═══ RECORDS SUPPLIED ═══
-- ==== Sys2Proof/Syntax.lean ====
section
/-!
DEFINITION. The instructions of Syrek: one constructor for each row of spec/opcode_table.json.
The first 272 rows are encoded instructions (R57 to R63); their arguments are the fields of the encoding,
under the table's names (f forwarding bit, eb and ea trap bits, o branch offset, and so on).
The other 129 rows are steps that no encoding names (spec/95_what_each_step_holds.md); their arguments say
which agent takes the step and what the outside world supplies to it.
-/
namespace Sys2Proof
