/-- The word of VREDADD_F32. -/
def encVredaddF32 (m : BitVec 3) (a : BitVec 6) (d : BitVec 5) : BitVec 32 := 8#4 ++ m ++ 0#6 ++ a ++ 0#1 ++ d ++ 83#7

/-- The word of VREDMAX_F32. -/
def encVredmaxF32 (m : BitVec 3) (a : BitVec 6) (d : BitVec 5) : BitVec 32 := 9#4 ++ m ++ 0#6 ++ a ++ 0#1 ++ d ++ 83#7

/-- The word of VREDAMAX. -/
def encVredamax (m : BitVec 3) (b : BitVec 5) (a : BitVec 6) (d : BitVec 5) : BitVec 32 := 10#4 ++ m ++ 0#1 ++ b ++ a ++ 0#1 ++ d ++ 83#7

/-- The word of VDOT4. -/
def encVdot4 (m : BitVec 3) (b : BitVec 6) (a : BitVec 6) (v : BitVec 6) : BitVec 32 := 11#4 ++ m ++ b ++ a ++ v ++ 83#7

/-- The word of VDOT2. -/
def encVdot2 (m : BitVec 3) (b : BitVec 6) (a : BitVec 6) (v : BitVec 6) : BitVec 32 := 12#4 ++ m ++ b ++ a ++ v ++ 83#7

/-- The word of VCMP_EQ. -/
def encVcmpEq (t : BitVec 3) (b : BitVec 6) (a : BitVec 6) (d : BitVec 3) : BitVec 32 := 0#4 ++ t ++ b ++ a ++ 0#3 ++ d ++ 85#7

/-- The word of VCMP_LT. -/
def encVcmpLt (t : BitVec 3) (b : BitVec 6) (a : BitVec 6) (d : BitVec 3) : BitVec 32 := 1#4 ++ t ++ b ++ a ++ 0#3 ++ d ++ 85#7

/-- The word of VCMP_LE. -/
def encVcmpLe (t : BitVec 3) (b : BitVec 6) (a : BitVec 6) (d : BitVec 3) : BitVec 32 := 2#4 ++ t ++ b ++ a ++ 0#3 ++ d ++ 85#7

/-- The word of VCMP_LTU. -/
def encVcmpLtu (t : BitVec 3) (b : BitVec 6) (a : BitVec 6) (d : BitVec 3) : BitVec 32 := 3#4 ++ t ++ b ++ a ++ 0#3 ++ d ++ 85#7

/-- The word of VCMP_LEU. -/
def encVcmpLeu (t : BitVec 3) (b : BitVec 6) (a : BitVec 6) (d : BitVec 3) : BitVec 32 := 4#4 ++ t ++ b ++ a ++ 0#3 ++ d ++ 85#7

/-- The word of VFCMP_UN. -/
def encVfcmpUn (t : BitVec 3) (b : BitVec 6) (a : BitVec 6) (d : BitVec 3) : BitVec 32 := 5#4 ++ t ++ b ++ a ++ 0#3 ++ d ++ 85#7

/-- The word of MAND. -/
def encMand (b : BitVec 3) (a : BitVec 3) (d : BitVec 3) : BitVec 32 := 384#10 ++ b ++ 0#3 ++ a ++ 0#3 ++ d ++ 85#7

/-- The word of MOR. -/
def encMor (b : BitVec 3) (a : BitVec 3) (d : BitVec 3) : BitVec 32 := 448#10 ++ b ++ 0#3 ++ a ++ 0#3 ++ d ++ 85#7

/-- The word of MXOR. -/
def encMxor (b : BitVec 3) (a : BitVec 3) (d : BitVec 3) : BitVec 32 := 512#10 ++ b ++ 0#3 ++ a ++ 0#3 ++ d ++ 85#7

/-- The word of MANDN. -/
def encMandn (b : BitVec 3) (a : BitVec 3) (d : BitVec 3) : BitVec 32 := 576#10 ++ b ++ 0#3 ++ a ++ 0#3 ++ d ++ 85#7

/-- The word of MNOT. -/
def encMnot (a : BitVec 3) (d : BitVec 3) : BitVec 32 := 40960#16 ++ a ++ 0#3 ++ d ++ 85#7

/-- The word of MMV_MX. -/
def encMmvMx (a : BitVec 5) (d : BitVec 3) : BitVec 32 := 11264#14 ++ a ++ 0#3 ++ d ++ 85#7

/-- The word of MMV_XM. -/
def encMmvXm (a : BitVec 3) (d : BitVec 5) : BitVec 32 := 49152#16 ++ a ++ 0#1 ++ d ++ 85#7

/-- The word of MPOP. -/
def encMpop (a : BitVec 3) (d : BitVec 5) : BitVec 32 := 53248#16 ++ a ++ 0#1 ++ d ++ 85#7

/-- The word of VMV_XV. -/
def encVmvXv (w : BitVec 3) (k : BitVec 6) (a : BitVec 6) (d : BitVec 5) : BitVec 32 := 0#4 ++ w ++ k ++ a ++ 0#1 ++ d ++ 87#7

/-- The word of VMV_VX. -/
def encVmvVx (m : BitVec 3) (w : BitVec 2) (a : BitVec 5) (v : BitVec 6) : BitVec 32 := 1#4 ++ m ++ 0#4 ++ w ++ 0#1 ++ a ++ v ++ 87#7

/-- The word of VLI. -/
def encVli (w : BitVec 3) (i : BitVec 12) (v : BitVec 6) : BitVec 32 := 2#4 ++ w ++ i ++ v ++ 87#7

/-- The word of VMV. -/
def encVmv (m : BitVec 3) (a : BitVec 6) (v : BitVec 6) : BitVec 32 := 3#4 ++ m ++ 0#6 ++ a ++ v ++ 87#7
═══
• [WHAT IS EXPECTED]:
Look through the entries and return each line that has the word "arguments" in it.

• [ANSWER SPACE]:
The first 272 rows are encoded instructions (R57 to R63); their arguments are the fields of the encoding,
The other 129 rows are steps that no encoding names (spec/95_what_each_step_holds.md); their arguments say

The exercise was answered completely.